National Oceanic and
Atmospheric Administration
United States Department of Commerce


FY 2008

Application of radium isotopes to determine crustal residence times of hydrothermal fluids from two sites on the Reykjanes Peninsula, Iceland

Kadko, D., K. Gronvold, and D. Butterfield

Geochim. Cosmochim. Acta, 71(24), 6019–6029, doi: 10.1016/j.gca.2007.09.018 (2007)

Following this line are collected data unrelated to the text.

/-! ### HostRings -/

@[simp] theorem State.hostErr_keeps (s : State) (b kind ring addr : Nat) :
    (State.hostErr s b kind ring addr).pending = s.pending ∧ (State.hostErr s b kind ring addr).otp = s.otp ∧ (State.hostErr s b kind ring addr).boardMem = s.boardMem ∧ (State.hostErr s b kind ring addr).planMem = s.planMem := by
  unfold State.hostErr
  refine ⟨?_, ?_, ?_, ?_⟩ <;> (repeat' split) <;> simp
@[simp] theorem State.hostFault_keeps (s : State) (kind ring b : Nat) :
    (State.hostFault s kind ring b).pending = s.pending ∧ (State.hostFault s kind ring b).otp = s.otp ∧ (State.hostFault s kind ring b).boardMem = s.boardMem ∧ (State.hostFault s kind ring b).planMem = s.planMem := by
  unfold State.hostFault
  refine ⟨?_, ?_, ?_, ?_⟩ <;> (repeat' split) <;> simp
@[simp] theorem State.sendVector_keeps (s : State) (v : Nat) :
    (State.sendVector s v).pending = s.pending ∧ (State.sendVector s v).otp = s.otp ∧ (State.sendVector s v).boardMem = s.boardMem ∧ (State.sendVector s v).planMem = s.planMem := by
  unfold State.sendVector
  refine ⟨?_, ?_, ?_, ?_⟩ <;> (repeat' split) <;> simp
@[simp] theorem State.signal_keeps (s : State) (r : Fin 21) :
    (State.signal s r).pending = s.pending ∧ (State.signal s r).otp = s.otp ∧ (State.signal s r).boardMem = s.boardMem ∧ (State.signal s r).planMem = s.planMem := by
  unfold State.signal
  refine ⟨?_, ?_, ?_, ?_⟩ <;> (repeat' split) <;> simp
@[simp] theorem State.checkSignal_keeps (s : State) (r : Fin 21) :
    (State.checkSignal s r).pending = s.pending ∧ (State.checkSignal s r).otp = s.otp ∧ (State.checkSignal s r).boardMem = s.boardMem ∧ (State.checkSignal s r).planMem = s.planMem := by
  unfold State.checkSignal
  refine ⟨?_, ?_, ?_, ?_⟩ <;> (repeat' split) <;> simp
@[simp] theorem State.noteEntry_keeps (s : State) (r : Fin 21) :
    (State.noteEntry s r).pending = s.pending ∧ (State.noteEntry s r).otp = s.otp ∧ (State.noteEntry s r).boardMem = s.boardMem ∧ (State.noteEntry s r).planMem = s.planMem := by
  unfold State.noteEntry
  refine ⟨?_, ?_, ?_, ?_⟩ <;> (repeat' split) <;> simp
@[simp] theorem State.writeEntry_keeps (s : State) (addr : Nat) (b : List Byte) (phase : Bool) :
    (State.writeEntry s addr b phase).pending = s.pending ∧ (State.writeEntry s addr b phase).otp = s.otp ∧ (State.writeEntry s addr b phase).boardMem = s.boardMem ∧ (State.writeEntry s addr b phase).planMem = s.planMem := by
  unfold State.writeEntry
  refine ⟨?_, ?_, ?_, ?_⟩ <;> (repeat' split) <;> simp
@[simp] theorem State.advance_keeps (s : State) (r : Fin 21) (k : Nat) :
    (State.advance s r k).pending = s.pending ∧ (State.advance s r k).otp = s.otp ∧ (State.advance s r k).boardMem = s.boardMem ∧ (State.advance s r k).planMem = s.planMem := by
  unfold State.advance
  refine ⟨?_, ?_, ?_, ?_⟩ <;> (repeat' split) <;> simp
@[simp] theorem State.commitCompletion_keeps (s : State) (t : Txn) (q m : Nat) :
    (State.commitCompletion s t q m).pending = s.pending ∧ (State.commitCompletion s t q m).otp = s.otp ∧ (State.commitCompletion s t q m).boardMem = s.boardMem ∧ (State.commitCompletion s t q m).planMem = s.planMem := by
  unfold State.commitCompletion
  refine ⟨?_, ?_, ?_, ?_⟩ <;> (repeat' split) <;> simp
@[simp] theorem State.beamStatus_keeps (s : State) (n : Nat) :
    (State.beamStatus s n).pending = s.pending ∧ (State.beamStatus s n).otp = s.otp ∧ (State.beamStatus s n).boardMem = s.boardMem ∧ (State.beamStatus s n).planMem = s.planMem := by
  unfold State.beamStatus
  refine ⟨?_, ?_, ?_, ?_⟩ <;> (repeat' split) <;> simp
@[simp] theorem State.markLeft_keeps (s : State) (t : Fin 64) (q : Word) :
    (State.markLeft s t q).pending = s.pending ∧ (State.markLeft s t q).otp = s.otp ∧ (State.markLeft s t q).boardMem = s.boardMem ∧ (State.markLeft s t q).planMem = s.planMem := by
  unfold State.markLeft
  refine ⟨?_, ?_, ?_, ?_⟩ <;> (repeat' split) <;> simp
@[simp] theorem State.writePad_keeps (s : State) (r : Fin 21) (k : Nat) :
    (State.writePad s r k).pending = s.pending ∧ (State.writePad s r k).otp = s.otp ∧ (State.writePad s r k).boardMem = s.boardMem ∧ (State.writePad s r k).planMem = s.planMem := by
  unfold State.writePad
  refine ⟨?_, ?_, ?_, ?_⟩ <;> (repeat' split) <;> simp
@[simp] theorem State.writeRecord_keeps (s : State) (r : Fin 21) (b : List Byte) :
    (State.writeRecord s r b).pending = s.pending ∧ (State.writeRecord s r b).otp = s.otp ∧ (State.writeRecord s r b).boardMem = s.boardMem ∧ (State.writeRecord s r b).planMem = s.planMem := by
  unfold State.writeRecord
  refine ⟨?_, ?_, ?_, ?_⟩ <;> (repeat' split) <;> simp
@[simp] theorem State.askVerify_keeps (s : State) :
    (State.askVerify s).pending = s.pending ∧ (State.askVerify s).otp = s.otp ∧ (State.askVerify s).boardMem = s.boardMem ∧ (State.askVerify s).planMem = s.planMem := by
  unfold State.askVerify
  refine ⟨?_, ?_, ?_, ?_⟩ <;> (repeat' split) <;> simp
@[simp] theorem State.egressRecord_keeps (s : State) (k : Fin 4) (t : Fin 64) (rec : BoardRec) :
    (State.egressRecord s k t rec).pending = s.pending ∧ (State.egressRecord s k t rec).otp = s.otp ∧ (State.egressRecord s k t rec).boardMem = s.boardMem ∧ (State.egressRecord s k t rec).planMem = s.planMem := by
  unfold State.egressRecord
  refine ⟨?_, ?_, ?_, ?_⟩ <;> (repeat' split) <;> simp
@[simp] theorem State.tileVerified_keeps (s : State) (t : Fin 64) (crc : Word) :
    (State.tileVerified s t crc).pending = s.pending ∧ (State.tileVerified s t crc).otp = s.otp ∧ (State.tileVerified s t crc).boardMem = s.boardMem ∧ (State.tileVerified s t crc).planMem = s.planMem := by
  unfold State.tileVerified
  refine ⟨?_, ?_, ?_, ?_⟩ <;> (repeat' split) <;> simp
@[simp] theorem State.reportOverflow_keeps (s : State) :
    (State.reportOverflow s).pending = s.pending ∧ (State.reportOverflow s).otp = s.otp ∧ (State.reportOverflow s).boardMem = s.boardMem ∧ (State.reportOverflow s).planMem = s.planMem := by
  unfold State.reportOverflow
  refine ⟨?_, ?_, ?_, ?_⟩ <;> (repeat' split) <;> simp
@[simp] theorem State.commitEvent_keeps (s : State) (e : Event) :
    (State.commitEvent s e).pending = s.pending ∧ (State.commitEvent s e).otp = s.otp ∧ (State.commitEvent s e).boardMem = s.boardMem ∧ (State.commitEvent s e).planMem = s.planMem := by
  unfold State.commitEvent
  refine ⟨?_, ?_, ?_, ?_⟩ <;> (repeat' split) <;> simp
@[simp] theorem State.rejectDoorbell_keeps (s : State) (b kind ring addr : Nat) :
    (State.rejectDoorbell s b kind ring addr).pending = s.pending ∧ (State.rejectDoorbell s b kind ring addr).otp = s.otp ∧ (State.rejectDoorbell s b kind ring addr).boardMem = s.boardMem ∧ (State.rejectDoorbell s b kind ring addr).planMem = s.planMem := by
  unfold State.rejectDoorbell
  refine ⟨?_, ?_, ?_, ?_⟩ <;> (repeat' split) <;> simp
@[simp] theorem writeSqDoorbell_keeps (q : Fin 32) (w : Word) (s : State) :
    (writeSqDoorbell q w s).pending = s.pending ∧ (writeSqDoorbell q w s).otp = s.otp ∧ (writeSqDoorbell q w s).boardMem = s.boardMem ∧ (writeSqDoorbell q w s).planMem = s.planMem := by
  unfold writeSqDoorbell
  refine ⟨?_, ?_, ?_, ?_⟩ <;> (repeat' split) <;> simp
@[simp] theorem State.consume_keeps (s : State) (r : Fin 21) (head : Nat) :
    (State.consume s r head).pending = s.pending ∧ (State.consume s r head).otp = s.otp ∧ (State.consume s r head).boardMem = s.boardMem ∧ (State.consume s r head).planMem = s.planMem := by
  unfold State.consume
  refine ⟨?_, ?_, ?_, ?_⟩ <;> (repeat' split) <;> simp
@[simp] theorem writeHeadDoorbell_keeps (r : DevRing) (w : Word) (s : State) :
    (writeHeadDoorbell r w s).pending = s.pending ∧ (writeHeadDoorbell r w s).otp = s.otp ∧ (writeHeadDoorbell r w s).boardMem = s.boardMem ∧ (writeHeadDoorbell r w s).planMem = s.planMem := by
  unfold writeHeadDoorbell
  refine ⟨?_, ?_, ?_, ?_⟩ <;> (repeat' split) <;> simp
@[simp] theorem State.setTearing_keeps (s : State) (q : Fin 32) (b : Bool) :
    (State.setTearing s q b).pending = s.pending ∧ (State.setTearing s q b).otp = s.otp ∧ (State.setTearing s q b).boardMem = s.boardMem ∧ (State.setTearing s q b).planMem = s.planMem := by
  unfold State.setTearing
  refine ⟨?_, ?_, ?_, ?_⟩ <;> (repeat' split) <;> simp
@[simp] theorem State.cfgBusy_keeps (s : State) (kind ring addr : Nat) :
    (State.cfgBusy s kind ring addr).pending = s.pending ∧ (State.cfgBusy s kind ring addr).otp = s.otp ∧ (State.cfgBusy s kind ring addr).boardMem = s.boardMem ∧ (State.cfgBusy s kind ring addr).planMem = s.planMem := by
  unfold State.cfgBusy
  refine ⟨?_, ?_, ?_, ?_⟩ <;> (repeat' split) <;> simp
@[simp] theorem writeLocked_keeps (en : Bool) (f : Fld) (i v : Nat) (legal : Bool) (kind ring addr : Nat) (s : State) :
    (writeLocked en f i v legal kind ring addr s).pending = s.pending ∧ (writeLocked en f i v legal kind ring addr s).otp = s.otp ∧ (writeLocked en f i v legal kind ring addr s).boardMem = s.boardMem ∧ (writeLocked en f i v legal kind ring addr s).planMem = s.planMem := by
  unfold writeLocked
  refine ⟨?_, ?_, ?_, ?_⟩ <;> (repeat' split) <;> simp
@[simp] theorem State.startSq_keeps (s : State) (q : Nat) :
    (State.startSq s q).pending = s.pending ∧ (State.startSq s q).otp = s.otp ∧ (State.startSq s q).boardMem = s.boardMem ∧ (State.startSq s q).planMem = s.planMem := by
  unfold State.startSq
  refine ⟨?_, ?_, ?_, ?_⟩ <;> (repeat' split) <;> simp
@[simp] theorem writeSqCfg_keeps (q : Fin 32) (w : Nat) (s : State) :
    (writeSqCfg q w s).pending = s.pending ∧ (writeSqCfg q w s).otp = s.otp ∧ (writeSqCfg q w s).boardMem = s.boardMem ∧ (writeSqCfg q w s).planMem = s.planMem := by
  unfold writeSqCfg
  refine ⟨?_, ?_, ?_, ?_⟩ <;> (repeat' split) <;> simp
@[simp] theorem State.startRing_keeps (s : State) (r : Fin 21) :
    (State.startRing s r).pending = s.pending ∧ (State.startRing s r).otp = s.otp ∧ (State.startRing s r).boardMem = s.boardMem ∧ (State.startRing s r).planMem = s.planMem := by
  unfold State.startRing
  refine ⟨?_, ?_, ?_, ?_⟩ <;> (repeat' split) <;> simp
@[simp] theorem writeDevCfg_keeps (r : DevRing) (w : Nat) (s : State) :
    (writeDevCfg r w s).pending = s.pending ∧ (writeDevCfg r w s).otp = s.otp ∧ (writeDevCfg r w s).boardMem = s.boardMem ∧ (writeDevCfg r w s).planMem = s.planMem := by
  unfold writeDevCfg
  refine ⟨?_, ?_, ?_, ?_⟩ <;> (repeat' split) <;> simp
@[simp] theorem writeDevMod_keeps (r : DevRing) (w : Nat) (s : State) :
    (writeDevMod r w s).pending = s.pending ∧ (writeDevMod r w s).otp = s.otp ∧ (writeDevMod r w s).boardMem = s.boardMem ∧ (writeDevMod r w s).planMem = s.planMem := by
  unfold writeDevMod
  refine ⟨?_, ?_, ?_, ?_⟩ <;> (repeat' split) <;> simp
@[simp] theorem writeRingCfg_keeps (addr : Nat) (w : Word) (s : State) :
    (writeRingCfg addr w s).pending = s.pending ∧ (writeRingCfg addr w s).otp = s.otp ∧ (writeRingCfg addr w s).boardMem = s.boardMem ∧ (writeRingCfg addr w s).planMem = s.planMem := by
  unfold writeRingCfg
  refine ⟨?_, ?_, ?_, ?_⟩ <;> (repeat' split) <;> simp
@[simp] theorem State.flushPba_keeps (s : State) :
    (State.flushPba s).pending = s.pending ∧ (State.flushPba s).otp = s.otp ∧ (State.flushPba s).boardMem = s.boardMem ∧ (State.flushPba s).planMem = s.planMem := by
  unfold State.flushPba
  refine ⟨?_, ?_, ?_, ?_⟩ <;> (repeat' split) <;> simp
@[simp] theorem State.hostReset_keeps (s : State) :
    (State.hostReset s).pending = s.pending ∧ (State.hostReset s).otp = s.otp ∧ (State.hostReset s).boardMem = s.boardMem ∧ (State.hostReset s).planMem = s.planMem := by
  unfold State.hostReset
  refine ⟨?_, ?_, ?_, ?_⟩ <;> (repeat' split) <;> simp
@[simp] theorem State.reportReset_keeps (s : State) :
    (State.reportReset s).pending = s.pending ∧ (State.reportReset s).otp = s.otp ∧ (State.reportReset s).boardMem = s.boardMem ∧ (State.reportReset s).planMem = s.planMem := by
  unfold State.reportReset
  refine ⟨?_, ?_, ?_, ?_⟩ <;> (repeat' split) <;> simp
@[simp] theorem State.noteReset_keeps (s : State) (b : Nat) :
    (State.noteReset s b).pending = s.pending ∧ (State.noteReset s b).otp = s.otp ∧ (State.noteReset s b).boardMem = s.boardMem ∧ (State.noteReset s b).planMem = s.planMem := by
  unfold State.noteReset
  refine ⟨?_, ?_, ?_, ?_⟩ <;> (repeat' split) <;> simp
@[simp] theorem State.freeHostPads_keeps (s : State) :
    (State.freeHostPads s).pending = s.pending ∧ (State.freeHostPads s).otp = s.otp ∧ (State.freeHostPads s).boardMem = s.boardMem ∧ (State.freeHostPads s).planMem = s.planMem := by
  unfold State.freeHostPads
  refine ⟨?_, ?_, ?_, ?_⟩ <;> (repeat' split) <;> simp
@[simp] theorem writeTbLo_keeps (w : Word) (s : State) :
    (writeTbLo w s).pending = s.pending ∧ (writeTbLo w s).otp = s.otp ∧ (writeTbLo w s).boardMem = s.boardMem ∧ (writeTbLo w s).planMem = s.planMem := by
  unfold writeTbLo
  refine ⟨?_, ?_, ?_, ?_⟩ <;> (repeat' split) <;> simp
@[simp] theorem writeTbHi_keeps (w : Word) (s : State) :
    (writeTbHi w s).pending = s.pending ∧ (writeTbHi w s).otp = s.otp ∧ (writeTbHi w s).boardMem = s.boardMem ∧ (writeTbHi w s).planMem = s.planMem := by
  unfold writeTbHi
  refine ⟨?_, ?_, ?_, ?_⟩ <;> (repeat' split) <;> simp
@[simp] theorem writeSlotPeak_keeps (w : Word) (s : State) :
    (writeSlotPeak w s).pending = s.pending ∧ (writeSlotPeak w s).otp = s.otp ∧ (writeSlotPeak w s).boardMem = s.boardMem ∧ (writeSlotPeak w s).planMem = s.planMem := by
  unfold writeSlotPeak
  refine ⟨?_, ?_, ?_, ?_⟩ <;> (repeat' split) <;> simp
@[simp] theorem writeHostDrop_keeps (w : Word) (s : State) :
    (writeHostDrop w s).pending = s.pending ∧ (writeHostDrop w s).otp = s.otp ∧ (writeHostDrop w s).boardMem = s.boardMem ∧ (writeHostDrop w s).planMem = s.planMem := by
  unfold writeHostDrop
  refine ⟨?_, ?_, ?_, ?_⟩ <;> (repeat' split) <;> simp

Radium isotopes were used to determine the crustal residence times of hydrothermal fluids from two geothermal wells (Svartsengi and Reykjanes) from the Reykjanes Peninsula, Iceland. The availability of rock samples from the subsurface (to depths of 2400 m) allowed direct comparison of the radium isotopic characteristics of the fluids with those of the rocks within the high temperature and pressure reaction zone. The 226Ra activity of the Svartsengi fluid was one-fourth of the Reykjanes fluid and the 228Ra/226Ra ratio of the Svartsengi fluid was twice that of Reykjanes. The fluid isotopic characteristics were relatively stable for both sites over the 6 years (2000–2006) of the study. It was determined, using a model that predicts the evolution of the fluid 228Ra/226Ra ratio with time, that both sites had fluid residence times, from the onset of high temperature water–rock reaction, of less than 5 years. Measurement of the short-lived 224Ra and 223Ra allowed estimation of the recoil input parameter used in the model. The derived timescale is consistent with results from similar studies of fluids from submarine systems, and has implications for the use of terrestrial systems in Iceland as an exploited energy resource.